:: Data extracted from a collection ::

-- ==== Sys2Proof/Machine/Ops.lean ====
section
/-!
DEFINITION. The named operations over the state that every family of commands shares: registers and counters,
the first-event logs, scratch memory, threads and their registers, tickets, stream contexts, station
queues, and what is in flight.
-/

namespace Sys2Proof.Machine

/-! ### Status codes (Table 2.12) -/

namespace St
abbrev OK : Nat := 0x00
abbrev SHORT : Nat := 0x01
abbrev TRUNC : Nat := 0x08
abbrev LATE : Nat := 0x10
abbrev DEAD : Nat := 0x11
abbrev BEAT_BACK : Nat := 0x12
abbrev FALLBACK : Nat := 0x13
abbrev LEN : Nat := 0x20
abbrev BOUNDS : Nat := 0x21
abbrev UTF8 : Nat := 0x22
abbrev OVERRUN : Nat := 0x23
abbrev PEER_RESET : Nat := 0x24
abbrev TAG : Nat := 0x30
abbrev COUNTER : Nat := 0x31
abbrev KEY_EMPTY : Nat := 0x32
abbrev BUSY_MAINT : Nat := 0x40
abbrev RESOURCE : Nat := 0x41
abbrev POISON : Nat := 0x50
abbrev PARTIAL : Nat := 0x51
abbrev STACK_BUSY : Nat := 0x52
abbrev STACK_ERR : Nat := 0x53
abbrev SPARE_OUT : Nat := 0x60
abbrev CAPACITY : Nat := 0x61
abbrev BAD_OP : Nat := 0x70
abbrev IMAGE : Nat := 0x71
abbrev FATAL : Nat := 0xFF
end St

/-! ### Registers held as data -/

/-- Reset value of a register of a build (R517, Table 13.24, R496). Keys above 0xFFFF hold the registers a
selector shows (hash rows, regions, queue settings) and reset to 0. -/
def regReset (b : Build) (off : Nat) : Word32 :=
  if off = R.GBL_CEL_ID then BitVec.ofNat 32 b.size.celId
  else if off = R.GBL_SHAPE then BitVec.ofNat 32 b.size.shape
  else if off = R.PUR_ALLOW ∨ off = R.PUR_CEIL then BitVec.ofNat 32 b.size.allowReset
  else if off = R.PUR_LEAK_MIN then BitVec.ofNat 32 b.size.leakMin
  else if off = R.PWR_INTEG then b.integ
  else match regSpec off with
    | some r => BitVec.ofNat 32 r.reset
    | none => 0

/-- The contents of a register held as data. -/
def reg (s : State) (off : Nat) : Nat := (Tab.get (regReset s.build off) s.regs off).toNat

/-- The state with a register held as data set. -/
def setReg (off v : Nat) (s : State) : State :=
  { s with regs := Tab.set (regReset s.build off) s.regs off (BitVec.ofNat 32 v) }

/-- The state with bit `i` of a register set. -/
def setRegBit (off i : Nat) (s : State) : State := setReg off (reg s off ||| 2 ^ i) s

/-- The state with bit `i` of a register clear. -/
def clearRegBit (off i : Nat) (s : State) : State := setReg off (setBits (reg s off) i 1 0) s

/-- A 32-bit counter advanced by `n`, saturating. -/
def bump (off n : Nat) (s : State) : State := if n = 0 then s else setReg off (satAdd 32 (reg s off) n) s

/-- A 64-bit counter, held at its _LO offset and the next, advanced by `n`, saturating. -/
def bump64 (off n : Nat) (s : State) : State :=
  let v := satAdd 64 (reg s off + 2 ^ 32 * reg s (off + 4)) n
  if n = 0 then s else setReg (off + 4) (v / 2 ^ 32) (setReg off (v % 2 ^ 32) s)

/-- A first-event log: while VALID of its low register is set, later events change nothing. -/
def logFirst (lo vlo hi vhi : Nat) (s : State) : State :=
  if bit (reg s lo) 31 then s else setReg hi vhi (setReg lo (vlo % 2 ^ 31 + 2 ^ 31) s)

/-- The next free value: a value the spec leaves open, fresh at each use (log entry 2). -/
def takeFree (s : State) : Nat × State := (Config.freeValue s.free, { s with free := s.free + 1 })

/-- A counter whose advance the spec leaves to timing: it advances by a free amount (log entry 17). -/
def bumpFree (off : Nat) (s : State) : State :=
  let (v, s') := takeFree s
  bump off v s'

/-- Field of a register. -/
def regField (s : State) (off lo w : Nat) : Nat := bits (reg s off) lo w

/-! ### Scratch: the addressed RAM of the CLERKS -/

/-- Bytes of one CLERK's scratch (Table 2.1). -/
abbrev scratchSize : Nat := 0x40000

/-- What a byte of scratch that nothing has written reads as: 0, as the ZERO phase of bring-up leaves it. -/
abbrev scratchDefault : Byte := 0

:: Work required ::
Your answer should be the lines above from the one containing "as data. -/" through the one containing "if n = 0 then s else setReg (off", copied exactly and with both ends kept.

:: Reply ::
/-- The contents of a register held as data. -/
def reg (s : State) (off : Nat) : Nat := (Tab.get (regReset s.build off) s.regs off).toNat

/-- The state with a register held as data set. -/
def setReg (off v : Nat) (s : State) : State :=
  { s with regs := Tab.set (regReset s.build off) s.regs off (BitVec.ofNat 32 v) }

/-- The state with bit `i` of a register set. -/
def setRegBit (off i : Nat) (s : State) : State := setReg off (reg s off ||| 2 ^ i) s

/-- The state with bit `i` of a register clear. -/
def clearRegBit (off i : Nat) (s : State) : State := setReg off (setBits (reg s off) i 1 0) s

/-- A 32-bit counter advanced by `n`, saturating. -/
def bump (off n : Nat) (s : State) : State := if n = 0 then s else setReg off (satAdd 32 (reg s off) n) s

/-- A 64-bit counter, held at its _LO offset and the next, advanced by `n`, saturating. -/
def bump64 (off n : Nat) (s : State) : State :=
  let v := satAdd 64 (reg s off + 2 ^ 32 * reg s (off + 4)) n
  if n = 0 then s else setReg (off + 4) (v / 2 ^ 32) (setReg off (v % 2 ^ 32) s)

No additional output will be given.